Vivir juntos

Hay personas que piensan que crecer es progresar. Como en esos antiguos juegos donde las fichas iban saltando los casilleros al ritmo de los dados, nos imaginamos que la vida será mejor mientras más cerca se esté de la meta y que cada vez que sale ‘6’ es tener buena suerte. Mirada así, la vida es un camino siempre hacia adelante y en constante progresión, donde una vez encontrado el ‘objetivo’ debemos ir acumulando experiencias que nos enriquezcan y donde el único problema es la velocidad con que nos acerquemos a ese fin.

Muchas veces este modo de imaginar la vida ha sido usado para referirse a la vocación. Así, el ‘llamado’ aparece como una voz que, desde el interior o el exterior, indica qué hacer con la vida y hacía dónde hay que avanzar. Igual que en las tragedias griegas donde el protagonista recibe una misión que debe cumplir contra viento y marea, la vocación viene a ser el faro que ilumina el caminar en medio de la oscuridad de la vida y que, una vez alcanzado, nos permite decir: “¡tarea cumplida!

El problema viene cuando esta idea de la vida y de la vocación se hace llamar cristiana. Según esta lógica, la voluntad de Dios sería un plan maestro del cual cada ser humano es parte y tiene una misión particular a cumplir. La tarea del cristiano, entonces, sería descubrir cuál es esa tarea que Dios le ha designado en la vida. La oración, las prácticas de fe y el servicio de los demás serían los medios para descubrir, en medio de tanta maleza, de dónde viene el llamado y cuál es la opción a tomar. Pero una vez sabida, el resto es fácil: con el objetivo claro, hay que progresar sin perder el norte frente a los ‘obstáculos’ o ‘pruebas’ que en el camino se esconden y planean la emboscada.

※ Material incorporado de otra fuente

/-- Jets that serve a column: NORMAL or DEAD (R180). -/
def Tables.serving (T : Tables) (x : Nat) : List (Nat × BitVec 64) :=
  T.jets.filter fun e => jeMapped e.2 && decide (jeColumn e.2 = x ∧ jeStatus e.2 ≤ 1)

/-- NORMAL serving jets of a column. -/
def Tables.normals (T : Tables) (x : Nat) : List (Nat × BitVec 64) := (T.serving x).filter fun e => decide (jeStatus e.2 = 0)

/-- The column is live (R182). -/
def Tables.live (T : Tables) (x : Nat) : Bool := !(T.normals x).isEmpty

/-- The column has a donor jet. -/
def Tables.hasDonor (T : Tables) (x : Nat) : Bool :=
  T.jets.any fun e => jeMapped e.2 && decide (jeColumn e.2 = x ∧ jeStatus e.2 = 3)

/-- The printing jet of a column on line `y` (R182, R193). -/
def Tables.printer (T : Tables) (x : Nat) (y : Int) : Option Nat :=
  match T.normals x with
  | [] => none
  | [a] => some a.1
  | a :: b :: _ => some (if bitOf (mapGet 0 T.stitch (jeStitch a.2)).toNat (y % 64).toNat then a.1 else b.1)

/-! Ports, references and flows. -/

/-- Port of a channel jet, and the port whose home holds a column (R10, R183). -/
def portOfJet (ch j : Nat) : Nat := 4 * ch + j / 16384
def homePort (ch x : Nat) : Nat := 4 * ch + x / 16384

/-- Row groups in use on a port (R184). -/
def Tables.rows (T : Tables) (p : Nat) : List Nat :=
  (List.range 8).filter fun r => T.jets.any fun e => decide (e.1 / 16384 = p % 4) && jeActive e.2 && decide (jeRow e.2 = r)

/-- Base offset and row-group offset. -/
def State.baseOff (s : State) (p : Nat) : Nat := s.get R.hptBaseoff_BASE p
def State.rowOff (s : State) (p r : Nat) : Nat := s.get R.hptRg_OFFSET p r

def listMax (l : List Nat) : Nat := l.foldl max 0

/-- The smallest and largest offset in use; 0 with no row group in use (R184, R467). -/
def State.minOff (s : State) (T : Tables) (p : Nat) : Nat := listMin ((T.rows p).map (s.rowOff p))
def State.maxOff (s : State) (T : Tables) (p : Nat) : Nat := listMax ((T.rows p).map (s.rowOff p))

/-- The decode reference *D_p*, if the port has one (R184). -/
def State.decRef (s : State) (T : Tables) (p : Nat) : Option Nat :=
  if (T.rows p).isEmpty then none else some (s.baseOff p + s.minOff T p)

/-- The value that stands for *D_p* for image line `y` in decode instants (R13, R176, R467). -/
def State.dRef (s : State) (p : Nat) (y : Int) : Nat := s.baseOff p + s.minOff (s.tab (p / 4) y) p

/-- Records flow from a reference to another (R185). -/
def refFlows (a b : Option Nat) : Bool :=
  match a, b with | some a, some b => decide (a ≤ b ∧ b - a ≤ 2047) | _, _ => false

/-- Records flow between adjoining ports of a channel. -/
def State.flows (s : State) (T : Tables) (p q : Nat) : Bool :=
  decide (p / 4 = q / 4 ∧ (p + 1 = q ∨ q + 1 = p)) && refFlows (s.decRef T p) (s.decRef T q)

/-- Column `x` is a home column of the port or one of the 128 columns that it receives inside the channel (R185, R188). -/
def State.reaches (s : State) (T : Tables) (ch x p : Nat) : Bool :=
  let h := homePort ch x
  decide (h = p) ||
    (s.flows T h p && (if h < p then decide (16384 - 128 ≤ x % 16384) else decide (x % 16384 < 128)))

/-! Columns beyond a boundary (R185, R186). -/

/-- Where a column number of a channel lies. -/
inductive Site where
  | own (ch x : Nat)
  | remote (ch side k : Nat)
  | absent
deriving DecidableEq, Repr

/-- The column that number `x` stands for in channel `ch`. -/
def State.site (s : State) (ch : Nat) (x : Int) : Site :=
  let c := s.chan ch
  if 0 ≤ x ∧ x < c.n then .own ch x.toNat
  else if x < 0 then
    let k := (-x).toNat
    match c.left, c.edgeL with
    | some l, _ => if k ≤ 128 ∧ k ≤ (s.chan l).n then .own l ((s.chan l).n - k) else .absent
    | none, some _ => if k ≤ 128 then .remote ch 0 (k - 1) else .absent
    | none, none => .absent
  else
    let k := (x - c.n).toNat
    match c.right, c.edgeR with
    | some r, _ => if k < 128 ∧ k < (s.chan r).n then .own r k else .absent
    | none, some _ => if k < 128 then .remote ch 1 k else .absent
    | none, none => .absent

/-- The port of a channel at its left (0) or right (1) boundary. -/
def State.edgePort (s : State) (ch side : Nat) : Nat := if side = 0 then 4 * ch else homePort ch ((s.chan ch).n - 1)

/-- Decode references on both sides of a boundary of a channel, its own port's and the neighbour's, under tables by channel. -/
def State.edgeRefs (s : State) (tb : Nat → Tables) (ch side : Nat) : Option Nat × Option Nat :=
  let c := s.chan ch
  (s.decRef (tb ch) (s.edgePort ch side),
   match (if side = 0 then c.left else c.right) with
   | some m => s.decRef (tb m) (s.edgePort m (1 - side))
   | none => if side = 0 then c.refL else c.refR)

/-- Records flow in over a boundary; out over it. -/
def State.flowsIn (s : State) (tb : Nat → Tables) (ch side : Nat) : Bool := refFlows (s.edgeRefs tb ch side).2 (s.edgeRefs tb ch side).1
def State.flowsOut (s : State) (tb : Nat → Tables) (ch side : Nat) : Bool := refFlows (s.edgeRefs tb ch side).1 (s.edgeRefs tb ch side).2

/-- The tables of image line `y`; the tables in force. -/
def State.tabsAt (s : State) (y : Int) (ch : Nat) : Tables := s.tab ch y
def State.tabsNow (s : State) (ch : Nat) : Tables := (s.chan ch).active

/-- Records of image line `y` flow in over a boundary; out over it; both ways. -/
def State.edgeIn (s : State) (y : Int) (ch side : Nat) : Bool := s.flowsIn (s.tabsAt y) ch side
def State.edgeOut (s : State) (y : Int) (ch side : Nat) : Bool := s.flowsOut (s.tabsAt y) ch side
def State.edgeBoth (s : State) (y : Int) (ch side : Nat) : Bool := s.edgeIn y ch side && s.edgeOut y ch side

/-- The record received for column `k` beyond a member boundary on line `y` (R187, R302). -/
def State.edgeRec (s : State) (ch side k : Nat) (y : Int) : Nat :=
  match s.fab.edgeIn.lookup (ch, side, y) with
  | some l => if s.edgeIn y ch side then l.getD k 0 else 0
  | none => 0

/-- STATE of column `k` beyond a member boundary as it stood for line `y`: the one that the EDGE packet of the line used, else that
of the latest record received at or below the line (R187; log entry 77: DESIGN CHOICE). -/
def State.farState (s : State) (ch side k : Nat) (y : Int) : Nat :=
  match s.fab.edgeUsed.lookup (ch, side, y) with
  | some l => l.getD k 0
  | none =>
    let below := s.fab.edgeIn.filter fun e => decide (e.1.1 = ch ∧ e.1.2.1 = side ∧ e.1.2.2 ≤ y)
    let top := below.foldl (fun (m : Option (Int × List Nat)) e => match m with
      | some b => if b.1 < e.1.2.2 then some (e.1.2.2, e.2) else m
      | none => some (e.1.2.2, e.2)) none
    match top with | some b => if s.edgeIn y ch side then bitsOf (b.2.getD k 0) 4 2 else 0 | none => 0

/-- State of a column as channel `ch` knows it on line `y`: 0 not a column, 1 live, 2 dead. -/
def State.siteState (s : State) (ch : Nat) (y : Int) : Site → Nat
  | .own c x => if c = ch ∨ s.edgeIn y ch 0 ∨ s.edgeIn y ch 1 then (if (s.tab c y).live x then 1 else 2) else 0
  | .remote c side k => s.farState c side k y
  | .absent => 0

/-! Released lines (R161). -/

/-- The segment of a channel that holds a column. -/
def State.segOf (s : State) (ch x : Nat) : Option Nat :=
  (s.segs.find? fun e => decide (e.1 / 128 = ch ∧ 0 < e.2.width ∧ e.2.first ≤ x ∧ x < e.2.first + e.2.width)).map fun e => e.1 % 128

/-- A segment's line is released: decoded, and no block that holds a code of it is unfinished or unverified (R161). -/
def SegSt.released (g : SegSt) (y : Int) : Bool :=
  (g.lines.any fun l => decide (l.y = y)) && (g.ends.all fun e => !decide (e.firstLine ≤ y ∧ y ≤ e.lastLine))
    && !(g.dec.inBlock && decide (g.dec.ty ≠ tyZero ∧ g.pageStart + g.dec.bLine ≤ y))

/-- The dose of a column of a channel on line `y`; 0 where no segment holds it or its line is not released (R111, R163). -/
def State.dose (s : State) (ch x : Nat) (y : Int) : Nat :=
  match s.segOf ch x with
  | none => 0
  | some g =>
    let sg := s.seg ch g
    if sg.released y then
      match sg.lines.find? fun l => decide (l.y = y) with
      | some l => l.codes.getD (x - sg.first) 0
      | none => 0
    else 0

/-- The dose of a site. -/
def State.siteDose (s : State) (y : Int) : Site → Nat
  | .own c x => s.dose c x y
  | .remote c side k => bitsOf (s.edgeRec c side k y) 0 4
  | .absent => 0

/-! Takeover (R189 to R191). -/

/-- CONTROL of a channel's takeover table: REACH, FOLD, DONOR_EN; and the entry of a dose. -/
def Tables.reach (T : Tables) : Nat := bitsOf (T.unit 2 16) 0 2
def Tables.fold (T : Tables) : Bool := bitOf (T.unit 2 16) 2
def Tables.donorEn (T : Tables) : Bool := bitOf (T.unit 2 16) 3
def Tables.toLeft (T : Tables) (d : Nat) : Nat := bitsOf (T.unit 2 d) 0 4
def Tables.toRight (T : Tables) (d : Nat) : Nat := bitsOf (T.unit 2 d) 4 4
def Tables.toDonor (T : Tables) (d : Nat) : Nat := bitsOf (T.unit 2 d) 8 4

/-- A live column is a usable neighbour of dead column `x` of channel `ch` on line `y` (R190). -/
def State.usable (s : State) (ch x : Nat) (y : Int) (side : Nat) : Site → Bool
  | .own c z =>
    if c = ch then
      match (s.tab ch y).printer z y with
      | some j => s.reaches (s.tab ch y) ch x (portOfJet ch j)
      | none => false
    else s.edgeBoth y ch side
  | .remote _ _ _ => s.edgeBoth y ch side
  | .absent => false

/-- `neighbour(x, s)` of R191: the site found, with its distance. `up` searches to the right. -/
def State.neighbour (s : State) (ch x : Nat) (y : Int) (up : Bool) : Nat → Nat → Option (Site × Nat)
  | 0, _ => none
  | fuel + 1, k =>
    let z := s.site ch (if up then (x : Int) + k else (x : Int) - k)
    match s.siteState ch y z with
    | 1 => if s.usable ch x y (if up then 1 else 0) z then some (z, k) else none
    | 2 => s.neighbour ch x y up fuel (k + 1)
    | _ => none

/-- What a dead column gives its neighbours: left site and add, right site and add, donor dose, lost (R191). -/
structure Given where
  left : Option (Site × Nat)
  right : Option (Site × Nat)
  la : Nat
  ra : Nat
  donor : Nat
  lost : Bool
deriving DecidableEq, Repr

/-- Takeover of dead column `x` on line `y`. -/
def State.takeover (s : State) (ch x : Nat) (y : Int) : Given :=
  let T := s.tab ch y
  let d := s.dose ch x y
  if d = 0 ∨ T.live x then { left := none, right := none, la := 0, ra := 0, donor := 0, lost := false }
  else
    let l := s.neighbour ch x y false T.reach 1
    let r := s.neighbour ch x y true T.reach 1
    let ra := if T.fold ∧ l = none then T.toRight d + T.toLeft d else T.toRight d
    let la := if T.fold ∧ r = none then T.toLeft d + ra else T.toLeft d
    let donor := if T.donorEn ∧ T.hasDonor x then T.toDonor d else 0
    { left := l, right := r, la := la, ra := ra, donor := donor, lost := decide (l = none ∧ r = none ∧ donor = 0) }

/-- The add that one position beside column `z` of channel `ch` directs to it. -/
def State.addFrom (s : State) (ch z : Nat) (y : Int) (pos : Int) : Nat :=
  match s.site ch pos with
  | .own c x =>
    let g := s.takeover c x y
    (match g.left with | some (.own c' z', _) => if c' = ch ∧ z' = z then g.la else 0 | _ => 0) +
    (match g.right with | some (.own c' z', _) => if c' = ch ∧ z' = z then g.ra else 0 | _ => 0)
  | .remote c side k =>
    let r := s.edgeRec c side k y
    if bitsOf r 10 2 = (pos - (z : Int)).natAbs ∧ bitsOf r 4 2 = 2 then bitsOf r 6 4 else 0
  | .absent => 0

/-- The final dose of a live column (R191). -/
def State.finalDose (s : State) (ch z : Nat) (y : Int) : Nat :=
  min 15 (s.dose ch z y + (([-2, -1, 1, 2] : List Int).map fun k => s.addFrom ch z y ((z : Int) + k)).sum)

/-- The dose a jet of port `p` receives in step 4 (R176, R180), none if it receives none. -/
def State.jetDose (s : State) (ch : Nat) (y : Int) (j : Nat) (e : BitVec 64) : Option Nat :=
  let T := s.tab ch y
  let x := jeColumn e
  if jeMapped e = false ∨ (s.chan ch).n ≤ x then none
  else if jeStatus e = 0 then (if T.printer x y = some j then some (s.finalDose ch x y) else none)
  else if jeStatus e = 3 ∧ T.live x = false then some (s.takeover ch x y).donor
  else none

/-- Drop codes of port `p` for image line `y`, by port jet, those that are not 0 (R176 steps 1 to 6, R194). -/
def State.dropCodes (s : State) (p : Nat) (y : Int) : List (Nat × Nat) :=
  let ch := p / 4
  let T := s.tab ch y
  ((T.jets.filter fun e => decide (e.1 / 16384 = p % 4)).filterMap fun e =>
    (s.jetDose ch y e.1 e.2).map fun d => (e.1 % 16384, (mapGet 0 T.curves (16 * jeClass e.2 + d)).toNat % 16)).filter
      fun e => decide (e.2 ≠ 0)

/-- Takeover adds that columns of port `p` receive on line `y` (R191, R433). -/
def State.addsOn (s : State) (p : Nat) (y : Int) : Nat :=
  let ch := p / 4
  let T := s.tab ch y
  (((T.jets.filter fun e => decide (e.1 / 16384 = p % 4 ∧ jeMapped e.2 = true ∧ jeStatus e.2 = 0)).filter fun e =>
    decide (T.printer (jeColumn e.2) y = some e.1)).map fun e =>
      ((([-2, -1, 1, 2] : List Int).filter fun k => decide (0 < s.addFrom ch (jeColumn e.2) y ((jeColumn e.2 : Int) + k))).length)).sum

/-! Edge records that leave (R187, R301). -/

/-- The record of the column `k + 1` places from a boundary of channel `ch`, as sent over it. -/
def State.edgeOutRec (s : State) (ch side : Nat) (y : Int) (k : Nat) : Nat :=
  let n := (s.chan ch).n
  if n ≤ k then 0
  else
    let x := if side = 0 then k else n - 1 - k
    if (s.tab ch y).live x then s.dose ch x y + 16
    else
      let g := s.takeover ch x y
      let (there, add) := if side = 0 then (g.left, g.la) else (g.right, g.ra)
      match there with
      | some (.remote _ _ _, d) => s.dose ch x y + 32 + min 15 add * 64 + (if add = 0 then 0 else d * 1024)
      | _ => s.dose ch x y + 32

/-- Twelve-bit records packed, least significant bit first (R301). -/
def packRecords : List Nat → List Byte
  | a :: b :: r => leBytes 3 (a % 4096 + 4096 * (b % 4096)) ++ packRecords r
  | [a] => leBytes 2 (a % 4096)
  | [] => []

¿Por qué esta visión no sería cristiana –al menos, totalmente–? Las primeras comunidades cristianas nos han transmitido que, en Jesús de Nazareth, Dios Padre ha hablado clarito y sin ambigüedades. Ahí está la vocación que ha recibido toda la creación desde siempre y para siempre: ser otro Cristo. De ese llamado ‘no se salva nadie’. Dios quiere hijos y hermanos; esa es su única llamada y eterna invitación. La vocación, entonces, no es algo a hacer, sino una relación a construir y cuidar. ¿Cómo? ¿Haciendo qué? Eso lo deberá ver cada uno, confrontando sus propios deseos con la experiencia de Jesús, la tradición de la Iglesia y lo que los tiempos reclamen. Dios no elegirá por mí, ni dirá: “quiero que seas abogado, enfermera, sacerdote”. Libremente, cada hombre y mujer deberá elegir dónde, cómo y con quién amará más a Dios y a los demás; después, deberá ser fiel a la palabra empeñada y seguir cultivando esa relación que tendrá, como fruto, tal o cual acción particular. Insisto: Dios quiere hijos e hijas con quienes relacionarse y hacer cosas juntos, no gente buena que cumpla con su deber o que haga cosas en Su nombre.

Con Dios la vida es menos clara, pues todo va dependiendo de lo que hacemos con Él. Es una relación que, como todas, tiene sus ritmos. Y puede resultar que nuestra existencia, en vez de ir para adelante y progresar, vaya para atrás y se hunda… como en Viernes Santo. Por lo mismo, cuando un matrimonio cumpla 50 años de matrimonio no hay que alegrarse por la meta cumplida o la capacidad de soportar las dificultades. La pregunta cristiana será: todos estos años, lo que han hecho, ¿lo han hecho juntos?